In order for the eigenvalue problem to be satisfied we require $x\ne1$, and so, if we have that $x_1=0\implies x=0$, which yields a contradiction. Thus, $x_1\neq0.$
This means that we then have,
$$x=(x_1,\lambda x_1,2!\lambda^2x_1,...)$$
We must also ensure that $x\in X=\ell^1$, so we consider,
$$x\in\ell^1\iff\sum_{k=1}^\infty|x_k|\lt \infty$$
$$\iff\sum_{k=1}^\infty|(k-1)!\lambda^{k-1}x_1|\lt \infty$$
$$\iff|x_1|\sum_{k=1}^\infty|(k-1)!\lambda^{k-1}|\lt \infty$$
And we know that $x_1\neq0$, so,
$$\iff\sum_{k=1}^\infty|(k-1)!\lambda^{k-1}|\lt \infty$$
I am unsure how to move on from here. I had thought to argue along the lines that if $(k-1)!$ grows at a rate faster than the $\lambda^{k-1}$ tends to zero, then the sum will not be finite. I think I have to try and show that $|\lambda|\lt1$, but am not sure how to get rid of the $(k-1)!$ in the above. Is the aforementioned line of thought the right way to go about this? Cheers!

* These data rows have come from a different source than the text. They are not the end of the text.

-- ==== Sys2Proof/Laws/PerInstr.lean ====
section
/-! SUPPORT. The round trip of decoder and encoder per instruction, on the fields of R289: decodeRaw gives back every
well-formed instruction from the fields that encodeRaw writes for it. An event has no words. -/
namespace Sys2Proof.Laws
open Sys2Proof

set_option linter.unusedSimpArgs false

/-- The round trip on the fields: what decodeRaw gives for the fields that encodeRaw writes. -/
def RoundTrip.Statement (i : Instr) : Prop := ∀ r, encodeRaw i = some r → i.wf = true → decodeRaw r = .ok i

theorem fields_wf (r : Raw) (i : Instr) (h : decodeFields r = .ok i) (w : i.wf = true) : decodeRaw r = .ok i := by
  simp [decodeRaw, h, w]

/-- From the fields of one encoding. -/
theorem roundTrip_of (i : Instr) (r : Raw) (e : encodeRaw i = some r) (h : i.wf = true → decodeFields r = .ok i) :
    RoundTrip.Statement i := by
  intro r' e' w
  obtain rfl : r = r' := Option.some.inj (e.symm.trans e')
  exact fields_wf _ _ (h w) w

/-- Events have no words. -/
theorem roundTrip_event (i : Instr) (h : encodeRaw i = none) : RoundTrip.Statement i := fun _ e => by rw [h] at e; cases e
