-- ==== Sys2Proof/Tests/Slice0.lean ====
section
/-! SUPPORT. Tests of the model: the words of every encoded instruction written out from the tables of
spec/13_encoding_and_assembly.md decode to it, each check of WellFormed refuses an ill-formed term, every statement with hypotheses
has a state that meets them (witness_ and the name of the statement), and single steps give what the worked examples of the spec
give. -/
namespace Sys2Proof.Tests
open Sys2Proof Sys2Proof.Machine
set_option Elab.async false

theorem test_reset_wf : State.reset.wf = true := by decide

theorem test_decode_scalar_1 :
    decode (leBytes 8 0x0000C20421000000) = .ok (.add ⟨0, 0, 0, false⟩ .s8 true 1 2 (.reg 3), []) ∧
    decode (leBytes 8 0x000005110000240A ++ leBytes 8 0xFEDCBA9876543210) = .ok (.sub ⟨9, 0, 0, false⟩ .n64 false 4 5 (.imm64 0xFEDCBA9876543210), []) ∧
    decode (leBytes 8 0x0000071860000015 ++ leBytes 4 0xFFFFFFFF) = .ok (.mul ⟨0, 0, 0, true⟩ .s32 false 6 7 (.imm32 0xFFFFFFFF), []) ∧
    decode (leBytes 8 0x00028920E0000018) = .ok (.mulh ⟨0, 0, 0, false⟩ .n32 8 9 (.reg 10), []) ∧
    decode (leBytes 8 0x00034C2C80000020) = .ok (.div ⟨0, 0, 0, false⟩ .s64 11 12 (.reg 13), []) ∧
    decode (leBytes 8 0x00000F38C0000029 ++ leBytes 4 0x7) = .ok (.rem ⟨0, 0, 0, false⟩ .n16 14 15 (.imm32 7), []) ∧
    decode (leBytes 8 0x0000C20440000030) = .ok (.min ⟨0, 0, 0, false⟩ .s16 1 2 (.reg 3), []) ∧
    decode (leBytes 8 0x0000C204A0000038) = .ok (.max ⟨0, 0, 0, false⟩ .n8 1 2 (.reg 3), []) ∧
    decode (leBytes 8 0x0000020500000042 ++ leBytes 8 0x8000000000000000) = .ok (.and ⟨0, 0, 0, false⟩ .n64 1 2 (.imm64 0x8000000000000000), []) ∧
    decode (leBytes 8 0x0000C20480000048) = .ok (.or ⟨0, 0, 0, false⟩ .s64 1 2 (.reg 3), []) :=
  ⟨rfl, rfl, rfl, rfl, rfl, rfl, rfl, rfl, rfl, rfl⟩

theorem test_decode_scalar_2 :
    decode (leBytes 8 0x00000204E0000051 ++ leBytes 4 0xFF) = .ok (.xor ⟨0, 0, 0, false⟩ .n32 1 2 (.imm32 255), []) ∧
    decode (leBytes 8 0x0000C204A0000058) = .ok (.andn ⟨0, 0, 0, false⟩ .n8 1 2 (.reg 3), []) ∧
    decode (leBytes 8 0x0000020480000061 ++ leBytes 4 0x3F) = .ok (.shl ⟨0, 0, 0, false⟩ .s64 1 2 (.imm 63), []) ∧
    decode (leBytes 8 0x0000C204E0000068) = .ok (.shr ⟨0, 0, 0, false⟩ .n32 1 2 (.reg 3), []) ∧
    decode (leBytes 8 0x0000C20420000070) = .ok (.sar ⟨0, 0, 0, false⟩ .s8 1 2 (.reg 3), []) ∧
    decode (leBytes 8 0x00000204C2000079 ++ leBytes 4 0x5) = .ok (.rot ⟨0, 0, 0, false⟩ true .n16 1 2 (.imm 5), []) ∧
    decode (leBytes 8 0x0000002480000082 ++ leBytes 8 0x1) = .ok (.mov ⟨0, 0, 0, false⟩ .s64 9 (.imm64 1), []) ∧
    decode (leBytes 8 0x03D0C20400000088) = .ok (.sel ⟨0, 0, 0, false⟩ 1 2 3 5, []) ∧
    decode (leBytes 8 0x0000020506000090) = .ok (.bit ⟨0, 0, 0, false⟩ .brev .n64 1 2, []) ∧
    decode (leBytes 8 0x0000020480000099 ++ leBytes 4 0x810) = .ok (.bext ⟨0, 0, 0, false⟩ .s64 1 2 (.imm 0x810), []) :=
  ⟨rfl, rfl, rfl, rfl, rfl, rfl, rfl, rfl, rfl, rfl⟩

theorem test_decode_scalar_3 :
    decode (leBytes 8 0x0000C20502000098) = .ok (.bins ⟨0, 0, 0, false⟩ .n64 1 2 (.reg 3), []) ∧
    decode (leBytes 8 0x04000204E00000A0) = .ok (.cvt ⟨0, 0, 0, false⟩ .s8 .n32 1 2, []) ∧
    decode (leBytes 8 0x0000C2040C0000A8) = .ok (.lea ⟨0, 0, 0, false⟩ 6 1 2 (.reg 3), []) ∧
    decode (leBytes 8 0x00000000000000B0) = .ok (.bkpt ⟨0, 0, 0, false⟩, []) ∧
    decode (leBytes 8 0x0000000003A000B0) = .ok (.swtrap ⟨0, 0, 0, false⟩ 13, []) ∧
    decode (leBytes 8 0x00000000000000BA ++ leBytes 8 0x123456789ABCDEF0) = .ok (.nop ⟨0, 0, 0, false⟩ (.ext64 0x123456789ABCDEF0), []) :=
  ⟨rfl, rfl, rfl, rfl, rfl, rfl⟩

theorem test_decode_predicates_and_masks :
    decode (leBytes 8 0x000002FC4A0000C1 ++ leBytes 4 0x80000000) = .ok (.pcmp ⟨0, 0, 0, false⟩ .ge .s16 7 2 (.imm 0x80000000), []) ∧
    decode (leBytes 8 0x000EFAE4040000C8) = .ok (.plog ⟨0, 0, 0, false⟩ .xor 1 2 3, []) ∧
    decode (leBytes 8 0x000032C4080000D0) = .ok (.mlog ⟨0, 0, 0, false⟩ .not 1 2 0, []) ∧
    decode (leBytes 8 0x000004CC000000D8) = .ok (.mmovMG ⟨0, 0, 0, false⟩ 3 4, []) ∧
    decode (leBytes 8 0x0000340C020000D8) = .ok (.mmovGM ⟨0, 0, 0, false⟩ 3 4, []) ∧
    decode (leBytes 8 0x000000D4040000DA ++ leBytes 8 0xAAAAAAAAAAAAAAAA) = .ok (.mmovMImm ⟨0, 0, 0, false⟩ 5 (.imm64 0xAAAAAAAAAAAAAAAA), []) ∧
    decode (leBytes 8 0x00003718040000E0) = .ok (.mcnt ⟨0, 0, 0, false⟩ .last 6 7, []) ∧
    decode (leBytes 8 0x000003CA000000E8) = .ok (.mfirst ⟨0, 0, 0, false⟩ .e4m3 2 (.reg 3), []) ∧
    decode (leBytes 8 0x000002E4000000F0) = .ok (.pmovPG ⟨0, 0, 0, false⟩ 1 2, []) ∧
    decode (leBytes 8 0x00003A04020000F0) = .ok (.pmovGP ⟨0, 0, 0, false⟩ 1 2, []) :=
  ⟨rfl, rfl, rfl, rfl, rfl, rfl, rfl, rfl, rfl, rfl⟩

The operator $T$ satisfies $$ \|Tx\| \le \frac{1}{2}\|x\|, \\ \|T^2x\| \le \frac{1}{2\cdot 3}\|x\|, \\ \|T^3x\| \le \frac{1}{2\cdot 3\cdot 4}\|x\|. $$ In general $\|T^{n}\| \le 1/(n+1)!$. If $Tx=\lambda x$ and $x \ne 0$, then $$ |\lambda|^n\|x\|=\|T^nx\| \le \frac{1}{(n+1)!}\|x\| $$ If $\lambda \ne 0$, then $$ \|x\| \le \frac{|\lambda|^{-n}}{(n+1)!}\|x\|,\;\;\; n \ge 1. $$ The right side tends to $0$ as $n\rightarrow\infty$ because it is a general term of an everywhere convergent exponential series. Hence, $x=0$, which is a contradiction. Therefore, the only possible eigenvalue of $T$ is $0$. And $0$ is an eigenvalue of $T$.